Opaque result types bug on definition?

When I trying to setup a type of opaque result types directly it shows en error. sample:

protocol P: Equatable { }
struct A: P { }

func a() -> some P { A() }

let aa = a()
let bb = a()

aa == bb // works fine and returns true
protocol P: Equatable { }
struct A: P { }

func a() -> some P { A() }

let aa: some P = a()
let bb = a()

aa == bb // error: Binary operator '==' cannot be applied to operands of type 'some P' (type of 'aa') and 'some P' (result of 'a()')

In both cases aa has the same type some P.
Is it a bug?

Screenshot 2020-01-11 at 19.13.40

This seems correct to me.

To review, an opaque type can be thought of as generics “in reverse.” It is not equivalent to an existential type, which is a kind of container that can store an instance of any conforming type. With generics, the caller gets to decide what type to use, and the callee can rely only on the generic constraints laid out beforehand. With opaque types, the callee gets to decide what type to use, and the caller can rely only on the guarantee that it conforms to the specified protocol. But underneath it all there is a type.

So, in other words, you cannot know if any two instances of type some P are of the same type merely from the fact that they are some P (hence why they are called opaque). One function could return an Int as some Hashable and another function could return a String as some Hashable.

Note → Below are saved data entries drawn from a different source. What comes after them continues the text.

-- ==== Sys2Proof/Tests/Slice0.lean ====
section
/-! SUPPORT. Small tests of the model. Every expected value is from spec/: the examples in the rules, 95_test_vectors.md
sections 2 and 3, or a word written out from the formats of 30_encoding.md R63. The last part gives, for every
obligation with hypotheses, a concrete case that meets them. -/

namespace Sys2Proof.Tests

open Sys2Proof.Machine

/-! ### Helpers -/

/-- The answer is a next state with this property. -/
def answers (o : Result) (p : State → Bool) : Bool :=
  match o with
  | .next t => p t
  | .fault _ => false
  | .refused _ => false

/-- After INIT (R147 CleanInit). -/
def afterInit : State := noResponse (writeHashState iv State.reset)

/-- Faulted right after reset, by a COMPRESS (95 section 2.7: STATUS 0x0000000000210000). -/
def faulted : State := raise .hNoValue State.reset

/-- After SETH 3, O alone. -/
def onlyWord3 : State := writeHashWord 3 0xFFFFFFFFFFFFFFFF State.reset

/-- The padded "abc" block, loaded, after INIT (V2). -/
def abcBlock : MessageBlock := #v[0x6162638000000000, 0, 0, 0, 0, 0, 0, 0, 0, 0, 0, 0, 0, 0, 0, 0x18]

/-- A block of 128 bytes that holds the words `m`, after INIT. -/
def loaded (m : MessageBlock) : State :=
  { afterInit with
    mb := Vector.ofFn fun k : Fin 128 => serwByte m[k.val / 8] (k.val % 8)
    mbv := Vector.replicate 128 true }

/-! ### Well-formedness: each check refuses an ill-formed term -/

theorem test_asm_wellformed : AsmCommand.wf { mnemonic := .setw, operands := [15, 0x18] } = true := by decide
theorem test_asm_missing_operand : AsmCommand.operandCountOk { mnemonic := .setw, operands := [15] } = false := by decide
theorem test_asm_extra_operand : AsmCommand.operandCountOk { mnemonic := .init, operands := [0] } = false := by decide
theorem test_asm_index_out_of_range : AsmCommand.operandRangesOk { mnemonic := .seth, operands := [8, 0] } = false := by
  decide
theorem test_asm_value_out_of_range :
    AsmCommand.operandRangesOk { mnemonic := .setw, operands := [0, 2 ^ 64] } = false := by decide
theorem test_block_too_long : Pseudo.wf (.block (List.replicate 129 0)) = false := by decide +kernel
theorem test_hash_length_mismatch : Pseudo.wf (.hash [0x61] 2) = false := by decide
theorem test_hash_too_long (src : List Byte) : Pseudo.wf (.hash src (2 ^ 61)) = false := by simp [Pseudo.wf]
theorem test_params_default : Params.wf {} = true := by decide
theorem test_params_bad_threshold : Params.wf { padOneBlockMaxR := 109 } = false := by decide
theorem test_params_no_engine : Params.wf { numInstances := 0 } = false := by decide

/-! ### Decoding, word by word from the formats of R63 -/

theorem test_decode_init : decode { cmd := 0b0001000000000000, wdata := 0 } = .ok .init := by decide
theorem test_decode_seth : decode { cmd := 0b0010000000000011, wdata := 0xABCD } = .ok (.seth 3 0xABCD) := by decide
theorem test_decode_geth : decode { cmd := 0b0011000000000100, wdata := 0 } = .ok (.geth 4) := by decide
theorem test_decode_pushb : decode { cmd := 0b0100000001100001, wdata := 0 } = .ok (.pushb 0x61) := by decide
theorem test_decode_setw : decode { cmd := 0b0101000000001111, wdata := 0x18 } = .ok (.setw 15 0x18) := by decide
theorem test_decode_compress : decode { cmd := 0b0110000000000000, wdata := 0 } = .ok .compress := by decide
theorem test_decode_getb : decode { cmd := 0b0111000000111111, wdata := 0 } = .ok (.getb 63) := by decide
theorem test_decode_gets : decode { cmd := 0b1000000000000000, wdata := 0 } = .ok .gets := by decide
theorem test_decode_clrb : decode { cmd := 0b1001000000000000, wdata := 0 } = .ok .clrb := by decide

/-- R127: the rule's own examples. -/
theorem test_decode_illegal :
    decode { cmd := 0x0000, wdata := 0 } = .error .reservedOpcode ∧
    decode { cmd := 0xF000, wdata := 0 } = .error .reservedOpcode ∧
    decode { cmd := 0x1001, wdata := 0 } = .error .reservedBits ∧
    decode { cmd := 0x2008, wdata := 0 } = .error .reservedBits ∧
    decode { cmd := 0x7040, wdata := 0 } = .error .reservedBits := by decide

/-- R71: the rule's own example. -/
theorem test_encode_setw : encode (.setw 15 0x18) = { cmd := 0x500F, wdata := 0x18 } := by decide

/-! ### The datapath (95 section 2.1) -/

theorem test_add64 : add64 0x6a09e667f3bcc908 0x73a54f399fa4b1b2 = 0xddaf35a193617aba := by decide
theorem test_rotr : rotr 0x0123456789abcdef 39 = 0xcf13579bde02468a := by decide
theorem test_shr : shr 0x0123456789abcdef 7 = 0x0002468acf13579b := by decide
theorem test_sigma0 : sigma0 0x0123456789abcdef = 0x6f92c77c6c4f1aa1 := by decide
theorem test_sigma1 : sigma1 0x0123456789abcdef = 0x70a3460dbbd4317a := by decide
theorem test_bigSigma0 : bigSigma0 0x6a09e667f3bcc908 = 0x08c4db56aac80c2a := by decide
theorem test_bigSigma1 : bigSigma1 0x510e527fade682d1 = 0x9427e33bb5c9dbca := by decide
theorem test_ch : ch 0x510e527fade682d1 0x9b05688c2b3e6c1f 0x1f83d9abfb41bd6b = 0x1f85c98c7b273d3b := by decide
theorem test_maj : maj 0x6a09e667f3bcc908 0xbb67ae8584caa73b 0x3c6ef372fe94f82b = 0x3a6fe667f69ce92b := by decide

/-- R38: the first and last row of the table, read at their t. -/
theorem test_roundConstant :
    roundConstant 0 = 0x428a2f98d728ae22 ∧ roundConstant 20 = 0x2de92c6f592b0275 ∧
    roundConstant 40 = 0xa2bfe8a14cf10364 ∧ roundConstant 79 = 0x6c44198c4a475817 := by decide +kernel

/-! ### Schedule, rounds, compression function, byte order (95 sections 2.2 to 2.6) -/

/-- R97: W[17] and W[79] of the padded "abc" block. -/
theorem test_schedule :
    (schedule abcBlock).getD 17 0 = 0x00030000000000c0 ∧ (schedule abcBlock).getD 79 0 = 0x92aeeed1a7bcf7d2 := by
  decide +kernel

/-- 95 section 2.5: the working variables after round 2. -/
theorem test_rounds :
    afterRounds (fun t => (schedule abcBlock).getD t 0) (loadWorking iv) 3 =
      { a := 0xebcffc07203d91f3, b := 0x1320f8c9fb872cc0, c := 0xf6afceb8bcfcddf5, d := 0x6a09e667f3bcc908,
        e := 0xdfa9b239f2697812, f := 0xc3d4ebfd48650ffa, g := 0x58cb02347ab51f91, h := 0x510e527fade682d1 } := by
  decide +kernel

/-- 95 section 2.6: the all-ones row, which wraps in every addition. -/
theorem test_compressF_all_ones :
    compressF (Vector.replicate 8 0xFFFFFFFFFFFFFFFF) (Vector.replicate 16 0xFFFFFFFFFFFFFFFF) =
      #v[0x9b0f121696e951ee, 0x41d0b467b741e768, 0x564f41ebb3b72884, 0xf805b40fcacb5bc1,
         0x3c379cffcf02a900, 0x9b17a37f809ac554, 0x79c9fd2e1c83b6ab, 0xe948d9e252c02c7a] := by decide +kernel

/-- R90: bytes 0x00 to 0x7f. -/
theorem test_des :
    (des (Vector.ofFn fun k : Fin 128 => BitVec.ofNat 8 k.val))[0] = 0x0001020304050607 ∧
    (des (Vector.ofFn fun k : Fin 128 => BitVec.ofNat 8 k.val))[15] = 0x78797a7b7c7d7e7f := by decide +kernel

/-- R106: SER(IV) begins 6a 09 e6 67 and ends 13 7e 21 79. -/
theorem test_ser : (ser iv)[0] = 0x6a ∧ (ser iv)[3] = 0x67 ∧ (ser iv)[60] = 0x13 ∧ (ser iv)[63] = 0x79 := by
  decide +kernel

/-! ### The commands (95 section 2.7) -/

theorem test_init : answers (exec .init State.reset)
    (fun t => t.h[0] == 0x6a09e667f3bcc908 && t.h[7] == 0x5be0cd19137e2179 && status t == 0xFF00) = true := by
  decide +kernel
theorem test_seth : answers (exec (.seth 3 0xFFFFFFFFFFFFFFFF) State.reset)
    (fun t => t.h[3] == 0xFFFFFFFFFFFFFFFF && status t == 0x800) = true := by decide +kernel
theorem test_geth : answers (exec (.geth 4) afterInit) (fun t => t.rdata == some 0x510e527fade682d1) = true := by
  decide +kernel
theorem test_geth_no_value : answers (exec (.geth 0) State.reset)
    (fun t => t.rdata == none && status t == 0x210000) = true := by decide +kernel
theorem test_gets_reset : answers (exec .gets State.reset) (fun t => t.rdata == some 0) = true := by decide +kernel
theorem test_gets_faulted : answers (commandStep { cmd := 0x8000, wdata := 0 } faulted)
    (fun t => t.rdata == some 0x210000) = true := by decide +kernel
/-- 95 section 2.2: SETW 0, 0x1122334455667788 and then PUSHB 0x99: the later write wins. -/
theorem test_pushb_after_setw :
    answers (exec (.pushb 0x99) (writeBlockWord 0 0x1122334455667788 State.reset))
      (fun t => t.mb[0] == 0x99 && t.mb[1] == 0x22 && t.mb[7] == 0x88 && status t == 0x0000000100000001) = true := by
  decide +kernel
theorem test_pushb_overflow : answers (exec (.pushb 0) { loaded abcBlock with bptr := 128 })
    (fun t => status t == 0x0000FFFF0041FF80) = true := by decide +kernel
theorem test_setw : answers (exec (.setw 15 0x18) State.reset)
    (fun t => t.mb[120] == 0 && t.mb[127] == 0x18 && status t == 0x0000800000000000) = true := by decide +kernel
/-- P1: the padded "abc" block from IV. -/
theorem test_compress : answers (exec .compress (loaded abcBlock))
    (fun t => t.h == #v[0xddaf35a193617aba, 0xcc417349ae204131, 0x12e6fa4e89a97ea2, 0x0a9eeee64b55d39a,
      0x2192992a274fc1a8, 0x36ba3c23a3feebbd, 0x454d4423643ce80e, 0x2a9ac94fa54ca49f] && status t == 0xFF00) = true := by
  decide +kernel
/-- R131: COMPRESS right after reset is H_NO_VALUE, not BLOCK_INCOMPLETE. -/
theorem test_compress_priority : answers (exec .compress State.reset) (fun t => status t == 0x210000) = true := by
  decide +kernel
theorem test_getb : answers (exec (.getb 8) afterInit) (fun t => t.rdata == some 0xbb) = true := by decide +kernel
theorem test_getb_other_word_invalid :
    answers (exec (.getb 31) onlyWord3) (fun t => t.rdata == some 0xff) = true ∧
    answers (exec (.getb 0) onlyWord3) (fun t => t.rdata == none && status t == 0x210800) = true := by decide +kernel
theorem test_clrb : answers (exec .clrb (pushByte 0x61 afterInit)) (fun t => status t == 0xFF00) = true := by
  decide +kernel

/-! ### The step -/

/-- An illegal word keeps the hash state (95 section 2.7: STATUS 0x000000000011FF00). -/
theorem test_step_illegal : answers (step (afterInit.withFetchWord 16 0x0000)) (fun t => status t == 0x11FF00) = true := by
  decide +kernel
/-- While faulted, INIT is ignored. -/
theorem test_step_faulted : answers (step (faulted.withFetchWord 16 0x1000))
    (fun t => t.rdata == none && status t == 0x210000) = true := by decide +kernel
/-- Reset clears the fault and keeps what is issued behind it. -/
theorem test_step_reset : answers (step { faulted with pending := [.reset, .command { cmd := 0x1000, wdata := 0 }] })
    (fun t => status t == 0 && t.pending == [.command { cmd := 0x1000, wdata := 0 }]) = true := by decide +kernel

Even if you can see with your own two eyes what the underlying types are, opaque types tell the compiler not to let you (the caller) rely on that—so that a future version of the function can be changed to return a value of a different type without affecting callers.

In the first example, the compiler knows that aa and bb are of the same type. This is because they both store a result of the same function; the function may change in the future, but then the underlying type of aa and bb would both change and still match.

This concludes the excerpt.